- **Work instructions**:
Please retype the material beneath this task exactly, starting with its first line and finishing with the line containing "def busyDecode (octets".

- **Extracted data**:
-- ==== Sys2Proof/Tests/Slice0.lean ====
section
/-! SUPPORT. Tests: the WellFormed smoke, words written out from the encodings, one step for each form, and a witness for the
hypotheses of each statement. Expected results come from spec/95_test_vectors.md (vector ids in the names: V, E, Q, X, K, M) or
from hand calculation with the rule named beside the test. -/

namespace Sys2Proof.Tests

open Sys2Proof Sys2Proof.Machine

/-! ### Helpers -/

/-- A BUSY block whose DECODE request was just accepted, on a source. -/
def busyDecode (octets : List Byte) (term : SrcTerm) : State :=
  acceptRequest decodeRequest { State.reset with src := ⟨octets, 0, term⟩ }

/-- A BUSY block whose ENCODE request was just accepted, with a sink. -/
def busyEncode (t : Tpdu) (answer : SinkAnswer) : State :=
  acceptRequest (encodeRequest t) { State.reset with snk := ⟨[], answer⟩ }

/-- An IDLE block with the host's coming actions. -/
def idleWith (host : List HostEvent) : State := { State.reset with host := host }

/-- The state a step answers. -/
def after : Result → Option State
  | .next t => some t
  | .fault _ => none
  | .refused _ => none

/-- The phase a step leads to, or the name of its refusal. -/
def ran : Result → Option Phase ⊕ Refusal
  | .next t => .inl (some t.phase)
  | .fault _ => .inl none
  | .refused why => .inr why

/-- The phase, the result registers and the octets left in the source, after a DECODE's step. -/
def decoded (s : State) : Option (Phase × ResRegs × List Byte) :=
  (after (step s)).map fun t => (t.phase, t.res, srcBytes t)

/-- The phase, the status and the sink's content after an ENCODE's step. -/
def encoded (s : State) : Option (Phase × Latch (BitVec 2) × List Byte) :=
  (after (step s)).map fun t => (t.phase, t.res.status, t.snk.content)

/-- The result registers after a DECODE that ends `OK`. -/
def okRecord (kind : BitVec 2) (seq : BitVec 4) (ctl : BitVec 2) (sc : BitVec 4) (payload : List Byte) (n : Nat) : ResRegs :=
  ⟨.holding 0, .holding kind, .holding seq, .holding ctl, .holding sc, .holding payload, .holding n⟩

/-- The result registers after an error. -/
def errorWith (code : BitVec 2) (n : Nat) : ResRegs :=
  ⟨.holding code, .void, .void, .void, .void, .void, .holding n⟩

/-! ### WellFormed: each check refuses a term that breaks it (R41, R96) -/

theorem test_wf_accepts_control : (⟨0b10, 7, 3, 0, []⟩ : Tpdu).wf = true := by decide
theorem test_wf_accepts_data : (⟨0b01, 15, 0, 15, [63]⟩ : Tpdu).wf = true := by decide
theorem test_wf_accepts_long_first_byte : (⟨0b00, 0, 0, 2, [0xAA, 0xBB]⟩ : Tpdu).wf = true := by decide
theorem test_wf_refuses_seq_16 : (⟨0b10, 16, 0, 0, []⟩ : Tpdu).fieldsInRange = false := by decide
theorem test_wf_refuses_ctl_4 : (⟨0b10, 0, 4, 0, []⟩ : Tpdu).fieldsInRange = false := by decide
theorem test_wf_refuses_control_sc : (⟨0b10, 0, 0, 9, []⟩ : Tpdu).controlInactiveZero = false := by decide
theorem test_wf_refuses_control_payload : (⟨0b11, 0, 0, 0, [0]⟩ : Tpdu).controlInactiveZero = false := by decide
theorem test_wf_refuses_data_ctl : (⟨0b00, 0, 3, 0, []⟩ : Tpdu).dataInactiveZero = false := by decide
theorem test_wf_refuses_short_64 : (⟨0b01, 0, 0, 0, [64]⟩ : Tpdu).shortPayloadInRange = false := by decide
theorem test_wf_refuses_each : [(⟨0b10, 16, 0, 0, []⟩ : Tpdu), ⟨0b10, 0, 4, 0, []⟩, ⟨0b10, 0, 0, 9, []⟩,
    ⟨0b11, 0, 0, 0, [0]⟩, ⟨0b00, 0, 3, 0, []⟩, ⟨0b01, 0, 0, 0, [64]⟩].map Tpdu.wf = List.replicate 6 false := by decide

theorem test_word_decode_rest_class_3 : DWord.canOccur 0b111000000000 = false ∧
    decode 0b111000000000 = .error .decodeRestClass3 := by decide
theorem test_word_encode_without_header : DWord.canOccur 0b000100000000 = false ∧
    decode 0b000100000000 = .error .encodeWithoutHeaderBit := by decide
theorem test_word_encode_rest_class_2 : DWord.canOccur 0b110100000000 = false ∧
    decode 0b110100000000 = .error .encodeRestClass2or3 := by decide
theorem test_word_control_with_rest_class : DWord.canOccur 0b101010000000 = false := by decide
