-- ==== Sys2Proof/Syntax.lean ====
section
/-!
DEFINITION. `Instr`: one constructor per row of spec/opcode_table.json, 14 decoder micro-operations, 7 encoder
micro-operations, 5 operations (R59, R60, R58).  A row that does not fix its byte carries it as an operand.
-/

namespace Sys2Proof

/-- The rows of the opcode table. -/
inductive Instr where
  -- the decoder's micro-operations, R82 to R95
  | decIdleStart
  | decIdleEnd
  | decIdleEsc
  | decIdleOther (b : Byte)
  | decStartedStart
  | decStartedEnd
  | decStartedEsc
  | decStartedOther (b : Byte)
  | decEscapedStart
  | decEscapedEnd
  | decEscapedEsc
  | decEscapedOther (b : Byte)
  | decCk0 (b : Byte)
  | decCk1 (b : Byte)
  -- the encoder's micro-operations, R111 to R117
  | encOpen
  | encEsc
  | encMark (v : Byte)
  | encLit (v : Byte)
  | encClose
  | encCk0
  | encCk1
  -- the operations, R140 to R142, R80, R110
  | init (config : CodecConfig)
  | reset
  | isError (status : Status)
  | decode (input : List Byte) (capacity : Nat)
  | encode (input : List Byte) (capacity : Nat)
deriving DecidableEq, Repr

end Sys2Proof
end

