-- ==== Sys2Proof/Safety.lean ====
section
/-!
DEFINITION. The terms claims are stated in: the wire format as a function of the payload (R52), the between-frames condition
(R172), the caller's contract (R118, U3), the invariant of the machine, the micro-operations a call performs (R80, R110, R186),
and the callers that resume after `Overflow` (R102, R125).
-/

namespace Sys2Proof.Safety

open Sys2Proof.Machine

/-- `Body(v)` (R52, R53). -/
def body (v : Byte) : List Byte :=
  if v = 0x02#8 ∨ v = 0x03#8 ∨ v = 0x10#8 then [0x10#8, v] else [v]

/-- The wire bytes from START through END (R52), those the checksum covers (R55). -/
def covered (p : List Byte) : List Byte := 0x02#8 :: (p.flatMap body ++ [0x03#8])

/-- The accumulator once the wire byte `b` is folded in (R71): untouched when the update function is absent. -/
def folded (i : Instance) (b : Byte) : Word :=
  match i.config.fn with
  | some f => f.apply i.computedChecksum b
  | none => i.computedChecksum

/-- The accumulator after the wire bytes `bytes`, in wire order (R55). -/
def foldChecksum (f : ChecksumFn) (acc : Word) (bytes : List Byte) : Word := bytes.foldl f.apply acc

/-- `Trailer` (R52): two bytes, low byte first, or nothing. -/
def trailer (config : CodecConfig) (p : List Byte) : List Byte :=
  match config.fn with
  | none => []
  | some f =>
    let c := foldChecksum f config.seed (covered p)
    [c.extractLsb' 0 8, c.extractLsb' 8 8]

/-- `Frame(p)` (R52). -/
def frame (config : CodecConfig) (p : List Byte) : List Byte := covered p ++ trailer config p

/-- How many bytes of a payload are marker-valued (R126). -/
def markerCount (p : List Byte) : Nat := (p.filter fun v => v = 0x02#8 ∨ v = 0x03#8 ∨ v = 0x10#8).length

/-- The between-frames condition (R172). -/
def BetweenFrames (i : Instance) : Prop := i.state = .idle ∧ i.computedChecksum = i.config.seed

/-- A state the checksum makes possible: the two checksum states are entered only when it is enabled (R11, R15). -/
def ChecksumStatesEnabled (i : Instance) : Prop :=
  (i.state = .checksumByte0 ∨ i.state = .checksumByte1) → i.config.fn.isSome = true

/-- `Idle` always stands with the accumulator at the seed (R18, R172). -/
def IdleIsFresh (i : Instance) : Prop := i.state = .idle → i.computedChecksum = i.config.seed

/-- The invariant of a step: no call is open between steps (R19), `Idle` is fresh (R172), and the checksum states are entered
only when the checksum is enabled (R15). -/
structure Inv (s : State) : Prop where
  noCall : s.call = Call.none
  idleIsFresh : IdleIsFresh s.inst
  checksumStates : ChecksumStatesEnabled s.inst

/-- `state` and the input of an ENCODE agree with a row of the table of R118 (the contract predicate of U3). -/
def encodeInContract (state : CodecState) (input : List Byte) : Prop :=
  match state with
  | .idle => True
  | .started => True
  | .escapeLatched => ∃ v rest, input = v :: rest ∧ (v = 0x02#8 ∨ v = 0x03#8 ∨ v = 0x10#8)
  | .checksumByte0 => input = []
  | .checksumByte1 => input = []

/-- The rows of the table that write a byte ("emits" of the decoder rows, every encoder row; R157, R60). -/
def emits : Instr → Bool
  | .decIdleStart => false
  | .decIdleEnd => false
  | .decIdleEsc => false
  | .decIdleOther _ => false
  | .decStartedStart => false
  | .decStartedEnd => false
  | .decStartedEsc => false
  | .decStartedOther _ => true
  | .decEscapedStart => true
  | .decEscapedEnd => true
  | .decEscapedEsc => true
  | .decEscapedOther _ => false
  | .decCk0 _ => false
  | .decCk1 _ => false
  | .encOpen => true
  | .encEsc => true
  | .encMark _ => true
  | .encLit _ => true
  | .encClose => true
  | .encCk0 => true
  | .encCk1 => true
  | .init _ => false
  | .reset => false
  | .isError _ => false
  | .decode _ _ => false
  | .encode _ _ => false

/-- The micro-operations among the rows (R59, R60); the other five are operations (R58). -/
def isMicroOperation : Instr → Bool
  | .init _ => false
  | .reset => false
  | .isError _ => false
  | .decode _ _ => false
  | .encode _ _ => false
  | .decIdleStart => true
  | .decIdleEnd => true
  | .decIdleEsc => true
  | .decIdleOther _ => true
  | .decStartedStart => true
  | .decStartedEnd => true
  | .decStartedEsc => true
  | .decStartedOther _ => true
  | .decEscapedStart => true
  | .decEscapedEnd => true
  | .decEscapedEsc => true
  | .decEscapedOther _ => true
  | .decCk0 _ => true
  | .decCk1 _ => true
  | .encOpen => true
  | .encEsc => true
  | .encMark _ => true
  | .encLit _ => true
  | .encClose => true
  | .encCk0 => true
  | .encCk1 => true

/-- Run instructions one after another. -/
def execAll : List Instr → State → Result
  | [], s => .next s
  | i :: rest, s =>
    match exec i s with
    | .next t => execAll rest t
    | .fault e => .fault e
    | .refused e => .refused e

/-- The micro-operations a DECODE call performs from an open call: while the status is `Continue` and input remains, the one
the map of R59 selects (R80, R81).  `k` bounds how many. -/
def decodeTrace : Nat → State → List Instr
  | 0, _ => []
  | k + 1, s =>
    match s.call.status, s.call.input[s.call.consumed]? with
    | .continue_, some b =>
      match exec (decodeWire s.inst.state b) s with
      | .next t => decodeWire s.inst.state b :: decodeTrace k t
      | _ => []
    | _, _ => []

/-- The micro-operations an ENCODE call performs from an open call: while the status is `Continue`, the one the map of R60
selects (R60, R110).  `k` bounds how many. -/
def encodeTrace : Nat → State → List Instr
  | 0, _ => []
  | k + 1, s =>
    match s.call.status, decodePayload s.inst.state s.call.input[s.call.consumed]? with
    | .continue_, .ok i =>
      match exec i s with
      | .next t => i :: encodeTrace k t
      | _ => []
    | _, _ => []

/-- What a caller has collected over several calls: bytes consumed, output, the last status, and the state it left. -/
structure Tally where
  consumed : Nat
  out : List Byte
  status : Status
  last : State
deriving DecidableEq, Repr

/-- What a state just returned from one call tells. -/
def tallyOf (t : State) : Tally :=
  match t.reply with
  | .counts consumed _ status out => { consumed := consumed, out := out, status := status, last := t }
  | _ => { consumed := 0, out := [], status := .continue_, last := t }

/-- An earlier call's counts put before a tally. -/
def Tally.after (later earlier : Tally) : Tally :=
  { later with consumed := earlier.consumed + later.consumed, out := earlier.out ++ later.out }

/-- One DECODE call. -/
def decodeOnce (input : List Byte) (capacity : Nat) (s : State) : Tally :=
  match exec (.decode input capacity) s with
  | .next t => tallyOf t
  | _ => { consumed := 0, out := [], status := .continue_, last := s }

/-- One ENCODE call. -/
def encodeOnce (input : List Byte) (capacity : Nat) (s : State) : Tally :=
  match exec (.encode input capacity) s with
  | .next t => tallyOf t
  | _ => { consumed := 0, out := [], status := .continue_, last := s }

/-- The caller of R125: ENCODE with the payload, and after every `Overflow` again with the unconsumed remainder and the next
capacity, until another status or no capacity is left. -/
def drainEncode : List Nat → List Byte → State → Tally
  | [], _, s => { consumed := 0, out := [], status := .overflow, last := s }
  | c :: caps, p, s =>
    if (encodeOnce p c s).status = .overflow then
      (drainEncode caps (p.drop (encodeOnce p c s).consumed) (encodeOnce p c s).last).after (encodeOnce p c s)
    else encodeOnce p c s

/-- The caller of R102: wire bytes arrive in pieces, each with the room of that call; what a call leaves unconsumed on
`Overflow` is put before the next piece (R176); a terminal status ends it. -/
def feedDecode : List (List Byte × Nat) → List Byte → State → Tally
  | [], _, s => { consumed := 0, out := [], status := .continue_, last := s }
  | (piece, c) :: rest, carry, s =>
    if statusIsTerminal (decodeOnce (carry ++ piece) c s).status then decodeOnce (carry ++ piece) c s
    else
      match rest with
      | [] => decodeOnce (carry ++ piece) c s
      | _ :: _ =>
        (feedDecode rest ((carry ++ piece).drop (decodeOnce (carry ++ piece) c s).consumed)
          (decodeOnce (carry ++ piece) c s).last).after (decodeOnce (carry ++ piece) c s)

end Sys2Proof.Safety
end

- **Solution to this exercise**:
-- ==== Sys2Proof/Tests/Slice0.lean ====
section
/-! SUPPORT. Tests: the WellFormed smoke, words written out from the encodings, one step for each form, and a witness for the
hypotheses of each statement. Expected results come from spec/95_test_vectors.md (vector ids in the names: V, E, Q, X, K, M) or
from hand calculation with the rule named beside the test. -/

namespace Sys2Proof.Tests

open Sys2Proof Sys2Proof.Machine

/-! ### Helpers -/

/-- A BUSY block whose DECODE request was just accepted, on a source. -/
def busyDecode (octets : List Byte) (term : SrcTerm) : State :=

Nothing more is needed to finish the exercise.